Provided entries -
/-- 43_receive_path.md R162: at the head of the receive loop a step takes one frame from the transport, verifies and
decodes it, and runs the instruction. What the step adds around `exec` is the `RxCall` (`received`). -/
def Obligations.StepRunsTheReceivedFrame : Prop :=
  ∀ (s : State) (w : RecvPhase) (b : List Byte) (i : Instr),
    Receives b w s → verify b = true → decode (.frame b) = .ok i → step s = exec i (received b s)

/-- 60_exceptions.md R225: a word with a reserved command code (30_encoding.md R69) completes at once with
`IncorrectParameter`, and so do `WRITE` and `READ` without a host buffer; only the latched registers, `ELAPSED`, `STATUS`
and `COUNT` are written. With a buffer attached no `LEN` and no `TMO` is a parameter error: neither the step that accepts
the command nor any later step of a running command ends it with that status. -/
def Obligations.IncorrectParameterComesFirst : Prop :=
  (∀ (s : State) (w : HostWord) (ms : List HostMove),
    s.ph = .idle → s.busy = false → s.host = .command w :: ms →
    (hostCmd w ≠ 0x01 ∧ hostCmd w ≠ 0x02 ∧ hostCmd w ≠ 0x03 ∧ hostCmd w ≠ 0x04) →
    step s = .next { s with
      host := ms, cmd := hostCmd w, len := hostLen w, tmo := hostTmo w, bufv := hostBufv w, elapsed := 0
      status := 0x81, count := 0, ph := .idle, busy := false }) ∧
  (∀ (s : State) (len tmo : Word), s.busy = false →
    exec (.write len tmo false) s = .next { s with
      cmd := 0x01, len := len, tmo := tmo, bufv := false, elapsed := 0
      status := 0x81, count := 0, ph := .idle, busy := false } ∧
    exec (.read len tmo false) s = .next { s with
      cmd := 0x02, len := len, tmo := tmo, bufv := false, elapsed := 0
      status := 0x81, count := 0, ph := .idle, busy := false }) ∧
  (∀ (s t : State) (len tmo : Word), s.busy = false →
    (exec (.write len tmo true) s = .next t ∨ exec (.read len tmo true) s = .next t) → t.busy = false →
    t.status ≠ 0x81) ∧
  (∀ s t : State, Invariant s → s.ph ≠ .idle → step s = .next t → t.busy = false → t.status ≠ 0x81)

/-- 43_receive_path.md R164: a corrupted frame is answered `NACK`, in both phases and before its type byte is looked at;
nothing else changes and the loop goes on. -/
def Obligations.CorruptedFrameIsNacked : Prop :=
  ∀ (s : State) (w : RecvPhase) (b : List Byte), Receives b w s → verify b = false →
    step s = .next (replyThen ftNack id (received b s)) ∧
    (HandsOver 2 (received b s) → step s = .next (replied ftNack (received b s)))

/-- 43_receive_path.md R178: a verified too-short data frame ends the command with `InvalidFrame`, both phases alike; no
reply is sent, and `SEQ`, `INSEQ`, `RB` and `MODE` keep their values. -/
def Obligations.TooShortFrameEndsTheCommand : Prop :=
  ∀ (s : State) (w : RecvPhase) (b : List Byte),
    Receives b w s → verify b = true → decode (.frame b) = .error .invalidFrame →
    step s = .next { received b s with status := 0x86, count := 0, ph := .idle, busy := false }

/-- 43_receive_path.md R177: a malformed frame is answered, or ends the command, as `P_MALFORMED` says; no state changes
beside (the parameter and its values are the spec's decision D16). -/
def Obligations.MalformedFrameFollowsTheParameter : Prop :=
  ∀ (s : State) (w : RecvPhase) (b : List Byte),
    Receives b w s → verify b = true → decode (.frame b) = .error .malformed →
    (s.pMalformed = .nack → step s = .next (replyThen ftNack id (received b s)) ∧
      (HandsOver 2 (received b s) → step s = .next (replied ftNack (received b s)))) ∧
    (s.pMalformed = .ack → step s = .next (replyThen ftAck id (received b s)) ∧
      (HandsOver 2 (received b s) → step s = .next (replied ftAck (received b s)))) ∧
    (s.pMalformed = .raise →
      step s = .next { received b s with status := 0x86, count := 0, ph := .idle, busy := false })
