-- ==== Sys2Proof/Laws/State.lean ====
section
/-! SUPPORT. One lemma per field per update, for the named updates of the state: each true by unfolding the update once,
so that no later proof unfolds a record update. -/

namespace Sys2Proof.Machine

/-! ### `setMode` -/

@[simp] theorem setMode_mode (m : Mode) (s : State) : (setMode m s).mode = m := rfl
@[simp] theorem setMode_policy (m : Mode) (s : State) : (setMode m s).policy = s.policy := rfl
@[simp] theorem setMode_mtu (m : Mode) (s : State) : (setMode m s).mtu = s.mtu := rfl
@[simp] theorem setMode_reserve (m : Mode) (s : State) : (setMode m s).reserve = s.reserve := rfl
@[simp] theorem setMode_pMalformed (m : Mode) (s : State) : (setMode m s).pMalformed = s.pMalformed := rfl
@[simp] theorem setMode_seq (m : Mode) (s : State) : (setMode m s).seq = s.seq := rfl
@[simp] theorem setMode_inseq (m : Mode) (s : State) : (setMode m s).inseq = s.inseq := rfl
@[simp] theorem setMode_rb (m : Mode) (s : State) : (setMode m s).rb = s.rb := rfl
@[simp] theorem setMode_cmd (m : Mode) (s : State) : (setMode m s).cmd = s.cmd := rfl
@[simp] theorem setMode_len (m : Mode) (s : State) : (setMode m s).len = s.len := rfl
@[simp] theorem setMode_tmo (m : Mode) (s : State) : (setMode m s).tmo = s.tmo := rfl
@[simp] theorem setMode_bufv (m : Mode) (s : State) : (setMode m s).bufv = s.bufv := rfl
@[simp] theorem setMode_elapsed (m : Mode) (s : State) : (setMode m s).elapsed = s.elapsed := rfl
@[simp] theorem setMode_attempt (m : Mode) (s : State) : (setMode m s).attempt = s.attempt := rfl
@[simp] theorem setMode_off (m : Mode) (s : State) : (setMode m s).off = s.off := rfl
@[simp] theorem setMode_status (m : Mode) (s : State) : (setMode m s).status = s.status := rfl
@[simp] theorem setMode_count (m : Mode) (s : State) : (setMode m s).count = s.count := rfl
@[simp] theorem setMode_busy (m : Mode) (s : State) : (setMode m s).busy = s.busy := rfl
@[simp] theorem setMode_txf (m : Mode) (s : State) : (setMode m s).txf = s.txf := rfl
@[simp] theorem setMode_rxf (m : Mode) (s : State) : (setMode m s).rxf = s.rxf := rfl
@[simp] theorem setMode_ph (m : Mode) (s : State) : (setMode m s).ph = s.ph := rfl
@[simp] theorem setMode_crcacc (m : Mode) (s : State) : (setMode m s).crcacc = s.crcacc := rfl
@[simp] theorem setMode_hbuf (m : Mode) (s : State) : (setMode m s).hbuf = s.hbuf := rfl
@[simp] theorem setMode_host (m : Mode) (s : State) : (setMode m s).host = s.host := rfl
@[simp] theorem setMode_txq (m : Mode) (s : State) : (setMode m s).txq = s.txq := rfl
@[simp] theorem setMode_rxq (m : Mode) (s : State) : (setMode m s).rxq = s.rxq := rfl
@[simp] theorem setMode_draws (m : Mode) (s : State) : (setMode m s).draws = s.draws := rfl
@[simp] theorem setMode_trace (m : Mode) (s : State) : (setMode m s).trace = s.trace := rfl

/-! ### `setSeq` -/

@[simp] theorem setSeq_mode (q : Byte) (s : State) : (setSeq q s).mode = s.mode := rfl
@[simp] theorem setSeq_policy (q : Byte) (s : State) : (setSeq q s).policy = s.policy := rfl
@[simp] theorem setSeq_mtu (q : Byte) (s : State) : (setSeq q s).mtu = s.mtu := rfl
@[simp] theorem setSeq_reserve (q : Byte) (s : State) : (setSeq q s).reserve = s.reserve := rfl
@[simp] theorem setSeq_pMalformed (q : Byte) (s : State) : (setSeq q s).pMalformed = s.pMalformed := rfl
@[simp] theorem setSeq_seq (q : Byte) (s : State) : (setSeq q s).seq = q := rfl
@[simp] theorem setSeq_inseq (q : Byte) (s : State) : (setSeq q s).inseq = s.inseq := rfl
@[simp] theorem setSeq_rb (q : Byte) (s : State) : (setSeq q s).rb = s.rb := rfl
@[simp] theorem setSeq_cmd (q : Byte) (s : State) : (setSeq q s).cmd = s.cmd := rfl
@[simp] theorem setSeq_len (q : Byte) (s : State) : (setSeq q s).len = s.len := rfl
@[simp] theorem setSeq_tmo (q : Byte) (s : State) : (setSeq q s).tmo = s.tmo := rfl
@[simp] theorem setSeq_bufv (q : Byte) (s : State) : (setSeq q s).bufv = s.bufv := rfl
@[simp] theorem setSeq_elapsed (q : Byte) (s : State) : (setSeq q s).elapsed = s.elapsed := rfl
@[simp] theorem setSeq_attempt (q : Byte) (s : State) : (setSeq q s).attempt = s.attempt := rfl
@[simp] theorem setSeq_off (q : Byte) (s : State) : (setSeq q s).off = s.off := rfl
@[simp] theorem setSeq_status (q : Byte) (s : State) : (setSeq q s).status = s.status := rfl
@[simp] theorem setSeq_count (q : Byte) (s : State) : (setSeq q s).count = s.count := rfl
@[simp] theorem setSeq_busy (q : Byte) (s : State) : (setSeq q s).busy = s.busy := rfl
@[simp] theorem setSeq_txf (q : Byte) (s : State) : (setSeq q s).txf = s.txf := rfl
@[simp] theorem setSeq_rxf (q : Byte) (s : State) : (setSeq q s).rxf = s.rxf := rfl
@[simp] theorem setSeq_ph (q : Byte) (s : State) : (setSeq q s).ph = s.ph := rfl
@[simp] theorem setSeq_crcacc (q : Byte) (s : State) : (setSeq q s).crcacc = s.crcacc := rfl
@[simp] theorem setSeq_hbuf (q : Byte) (s : State) : (setSeq q s).hbuf = s.hbuf := rfl
@[simp] theorem setSeq_host (q : Byte) (s : State) : (setSeq q s).host = s.host := rfl
@[simp] theorem setSeq_txq (q : Byte) (s : State) : (setSeq q s).txq = s.txq := rfl
@[simp] theorem setSeq_rxq (q : Byte) (s : State) : (setSeq q s).rxq = s.rxq := rfl
@[simp] theorem setSeq_draws (q : Byte) (s : State) : (setSeq q s).draws = s.draws := rfl
@[simp] theorem setSeq_trace (q : Byte) (s : State) : (setSeq q s).trace = s.trace := rfl

/-! ### `setInseq` -/

@[simp] theorem setInseq_mode (b : Bool) (s : State) : (setInseq b s).mode = s.mode := rfl
@[simp] theorem setInseq_policy (b : Bool) (s : State) : (setInseq b s).policy = s.policy := rfl
@[simp] theorem setInseq_mtu (b : Bool) (s : State) : (setInseq b s).mtu = s.mtu := rfl
@[simp] theorem setInseq_reserve (b : Bool) (s : State) : (setInseq b s).reserve = s.reserve := rfl
@[simp] theorem setInseq_pMalformed (b : Bool) (s : State) : (setInseq b s).pMalformed = s.pMalformed := rfl
@[simp] theorem setInseq_seq (b : Bool) (s : State) : (setInseq b s).seq = s.seq := rfl
@[simp] theorem setInseq_inseq (b : Bool) (s : State) : (setInseq b s).inseq = b := rfl
@[simp] theorem setInseq_rb (b : Bool) (s : State) : (setInseq b s).rb = s.rb := rfl
@[simp] theorem setInseq_cmd (b : Bool) (s : State) : (setInseq b s).cmd = s.cmd := rfl
@[simp] theorem setInseq_len (b : Bool) (s : State) : (setInseq b s).len = s.len := rfl
@[simp] theorem setInseq_tmo (b : Bool) (s : State) : (setInseq b s).tmo = s.tmo := rfl
@[simp] theorem setInseq_bufv (b : Bool) (s : State) : (setInseq b s).bufv = s.bufv := rfl
@[simp] theorem setInseq_elapsed (b : Bool) (s : State) : (setInseq b s).elapsed = s.elapsed := rfl
@[simp] theorem setInseq_attempt (b : Bool) (s : State) : (setInseq b s).attempt = s.attempt := rfl
@[simp] theorem setInseq_off (b : Bool) (s : State) : (setInseq b s).off = s.off := rfl
@[simp] theorem setInseq_status (b : Bool) (s : State) : (setInseq b s).status = s.status := rfl
@[simp] theorem setInseq_count (b : Bool) (s : State) : (setInseq b s).count = s.count := rfl
@[simp] theorem setInseq_busy (b : Bool) (s : State) : (setInseq b s).busy = s.busy := rfl
@[simp] theorem setInseq_txf (b : Bool) (s : State) : (setInseq b s).txf = s.txf := rfl
@[simp] theorem setInseq_rxf (b : Bool) (s : State) : (setInseq b s).rxf = s.rxf := rfl
@[simp] theorem setInseq_ph (b : Bool) (s : State) : (setInseq b s).ph = s.ph := rfl
@[simp] theorem setInseq_crcacc (b : Bool) (s : State) : (setInseq b s).crcacc = s.crcacc := rfl
@[simp] theorem setInseq_hbuf (b : Bool) (s : State) : (setInseq b s).hbuf = s.hbuf := rfl
@[simp] theorem setInseq_host (b : Bool) (s : State) : (setInseq b s).host = s.host := rfl
@[simp] theorem setInseq_txq (b : Bool) (s : State) : (setInseq b s).txq = s.txq := rfl
@[simp] theorem setInseq_rxq (b : Bool) (s : State) : (setInseq b s).rxq = s.rxq := rfl
@[simp] theorem setInseq_draws (b : Bool) (s : State) : (setInseq b s).draws = s.draws := rfl
@[simp] theorem setInseq_trace (b : Bool) (s : State) : (setInseq b s).trace = s.trace := rfl

/-! ### `setAttempt` -/

@[simp] theorem setAttempt_mode (n : BitVec 3) (s : State) : (setAttempt n s).mode = s.mode := rfl
@[simp] theorem setAttempt_policy (n : BitVec 3) (s : State) : (setAttempt n s).policy = s.policy := rfl
@[simp] theorem setAttempt_mtu (n : BitVec 3) (s : State) : (setAttempt n s).mtu = s.mtu := rfl
@[simp] theorem setAttempt_reserve (n : BitVec 3) (s : State) : (setAttempt n s).reserve = s.reserve := rfl
@[simp] theorem setAttempt_pMalformed (n : BitVec 3) (s : State) : (setAttempt n s).pMalformed = s.pMalformed := rfl
@[simp] theorem setAttempt_seq (n : BitVec 3) (s : State) : (setAttempt n s).seq = s.seq := rfl
@[simp] theorem setAttempt_inseq (n : BitVec 3) (s : State) : (setAttempt n s).inseq = s.inseq := rfl
@[simp] theorem setAttempt_rb (n : BitVec 3) (s : State) : (setAttempt n s).rb = s.rb := rfl
@[simp] theorem setAttempt_cmd (n : BitVec 3) (s : State) : (setAttempt n s).cmd = s.cmd := rfl
@[simp] theorem setAttempt_len (n : BitVec 3) (s : State) : (setAttempt n s).len = s.len := rfl
@[simp] theorem setAttempt_tmo (n : BitVec 3) (s : State) : (setAttempt n s).tmo = s.tmo := rfl
@[simp] theorem setAttempt_bufv (n : BitVec 3) (s : State) : (setAttempt n s).bufv = s.bufv := rfl
@[simp] theorem setAttempt_elapsed (n : BitVec 3) (s : State) : (setAttempt n s).elapsed = s.elapsed := rfl
@[simp] theorem setAttempt_attempt (n : BitVec 3) (s : State) : (setAttempt n s).attempt = n := rfl
@[simp] theorem setAttempt_off (n : BitVec 3) (s : State) : (setAttempt n s).off = s.off := rfl
@[simp] theorem setAttempt_status (n : BitVec 3) (s : State) : (setAttempt n s).status = s.status := rfl
@[simp] theorem setAttempt_count (n : BitVec 3) (s : State) : (setAttempt n s).count = s.count := rfl
@[simp] theorem setAttempt_busy (n : BitVec 3) (s : State) : (setAttempt n s).busy = s.busy := rfl
@[simp] theorem setAttempt_txf (n : BitVec 3) (s : State) : (setAttempt n s).txf = s.txf := rfl
@[simp] theorem setAttempt_rxf (n : BitVec 3) (s : State) : (setAttempt n s).rxf = s.rxf := rfl
@[simp] theorem setAttempt_ph (n : BitVec 3) (s : State) : (setAttempt n s).ph = s.ph := rfl
@[simp] theorem setAttempt_crcacc (n : BitVec 3) (s : State) : (setAttempt n s).crcacc = s.crcacc := rfl
@[simp] theorem setAttempt_hbuf (n : BitVec 3) (s : State) : (setAttempt n s).hbuf = s.hbuf := rfl
@[simp] theorem setAttempt_host (n : BitVec 3) (s : State) : (setAttempt n s).host = s.host := rfl
@[simp] theorem setAttempt_txq (n : BitVec 3) (s : State) : (setAttempt n s).txq = s.txq := rfl
@[simp] theorem setAttempt_rxq (n : BitVec 3) (s : State) : (setAttempt n s).rxq = s.rxq := rfl
@[simp] theorem setAttempt_draws (n : BitVec 3) (s : State) : (setAttempt n s).draws = s.draws := rfl
@[simp] theorem setAttempt_trace (n : BitVec 3) (s : State) : (setAttempt n s).trace = s.trace := rfl

/-! ### `setOff` -/

@[simp] theorem setOff_mode (o : Word) (s : State) : (setOff o s).mode = s.mode := rfl
@[simp] theorem setOff_policy (o : Word) (s : State) : (setOff o s).policy = s.policy := rfl
@[simp] theorem setOff_mtu (o : Word) (s : State) : (setOff o s).mtu = s.mtu := rfl
@[simp] theorem setOff_reserve (o : Word) (s : State) : (setOff o s).reserve = s.reserve := rfl
@[simp] theorem setOff_pMalformed (o : Word) (s : State) : (setOff o s).pMalformed = s.pMalformed := rfl
@[simp] theorem setOff_seq (o : Word) (s : State) : (setOff o s).seq = s.seq := rfl
@[simp] theorem setOff_inseq (o : Word) (s : State) : (setOff o s).inseq = s.inseq := rfl
@[simp] theorem setOff_rb (o : Word) (s : State) : (setOff o s).rb = s.rb := rfl
@[simp] theorem setOff_cmd (o : Word) (s : State) : (setOff o s).cmd = s.cmd := rfl
@[simp] theorem setOff_len (o : Word) (s : State) : (setOff o s).len = s.len := rfl
@[simp] theorem setOff_tmo (o : Word) (s : State) : (setOff o s).tmo = s.tmo := rfl
@[simp] theorem setOff_bufv (o : Word) (s : State) : (setOff o s).bufv = s.bufv := rfl
@[simp] theorem setOff_elapsed (o : Word) (s : State) : (setOff o s).elapsed = s.elapsed := rfl
@[simp] theorem setOff_attempt (o : Word) (s : State) : (setOff o s).attempt = s.attempt := rfl
@[simp] theorem setOff_off (o : Word) (s : State) : (setOff o s).off = o := rfl
@[simp] theorem setOff_status (o : Word) (s : State) : (setOff o s).status = s.status := rfl
@[simp] theorem setOff_count (o : Word) (s : State) : (setOff o s).count = s.count := rfl
@[simp] theorem setOff_busy (o : Word) (s : State) : (setOff o s).busy = s.busy := rfl
@[simp] theorem setOff_txf (o : Word) (s : State) : (setOff o s).txf = s.txf := rfl
@[simp] theorem setOff_rxf (o : Word) (s : State) : (setOff o s).rxf = s.rxf := rfl
@[simp] theorem setOff_ph (o : Word) (s : State) : (setOff o s).ph = s.ph := rfl
@[simp] theorem setOff_crcacc (o : Word) (s : State) : (setOff o s).crcacc = s.crcacc := rfl
@[simp] theorem setOff_hbuf (o : Word) (s : State) : (setOff o s).hbuf = s.hbuf := rfl
@[simp] theorem setOff_host (o : Word) (s : State) : (setOff o s).host = s.host := rfl
@[simp] theorem setOff_txq (o : Word) (s : State) : (setOff o s).txq = s.txq := rfl
@[simp] theorem setOff_rxq (o : Word) (s : State) : (setOff o s).rxq = s.rxq := rfl
@[simp] theorem setOff_draws (o : Word) (s : State) : (setOff o s).draws = s.draws := rfl
@[simp] theorem setOff_trace (o : Word) (s : State) : (setOff o s).trace = s.trace := rfl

Task brief - What is asked for is an exact copy of the lines above from the one containing "cmd := 0x01, len" through the one containing "(s.pMalformed = .ack", and only those.

Solution below -
      cmd := 0x01, len := len, tmo := tmo, bufv := false, elapsed := 0
      status := 0x81, count := 0, ph := .idle, busy := false } ∧
    exec (.read len tmo false) s = .next { s with
      cmd := 0x02, len := len, tmo := tmo, bufv := false, elapsed := 0
      status := 0x81, count := 0, ph := .idle, busy := false }) ∧
  (∀ (s t : State) (len tmo : Word), s.busy = false →
    (exec (.write len tmo true) s = .next t ∨ exec (.read len tmo true) s = .next t) → t.busy = false →
    t.status ≠ 0x81) ∧
  (∀ s t : State, Invariant s → s.ph ≠ .idle → step s = .next t → t.busy = false → t.status ≠ 0x81)

/-- 43_receive_path.md R164: a corrupted frame is answered `NACK`, in both phases and before its type byte is looked at;
nothing else changes and the loop goes on. -/
def Obligations.CorruptedFrameIsNacked : Prop :=
  ∀ (s : State) (w : RecvPhase) (b : List Byte), Receives b w s → verify b = false →
    step s = .next (replyThen ftNack id (received b s)) ∧
    (HandsOver 2 (received b s) → step s = .next (replied ftNack (received b s)))

/-- 43_receive_path.md R178: a verified too-short data frame ends the command with `InvalidFrame`, both phases alike; no
reply is sent, and `SEQ`, `INSEQ`, `RB` and `MODE` keep their values. -/
def Obligations.TooShortFrameEndsTheCommand : Prop :=
  ∀ (s : State) (w : RecvPhase) (b : List Byte),
    Receives b w s → verify b = true → decode (.frame b) = .error .invalidFrame →
    step s = .next { received b s with status := 0x86, count := 0, ph := .idle, busy := false }

/-- 43_receive_path.md R177: a malformed frame is answered, or ends the command, as `P_MALFORMED` says; no state changes
beside (the parameter and its values are the spec's decision D16). -/
def Obligations.MalformedFrameFollowsTheParameter : Prop :=
  ∀ (s : State) (w : RecvPhase) (b : List Byte),
    Receives b w s → verify b = true → decode (.frame b) = .error .malformed →
    (s.pMalformed = .nack → step s = .next (replyThen ftNack id (received b s)) ∧
      (HandsOver 2 (received b s) → step s = .next (replied ftNack (received b s)))) ∧
    (s.pMalformed = .ack → step s = .next (replyThen ftAck id (received b s)) ∧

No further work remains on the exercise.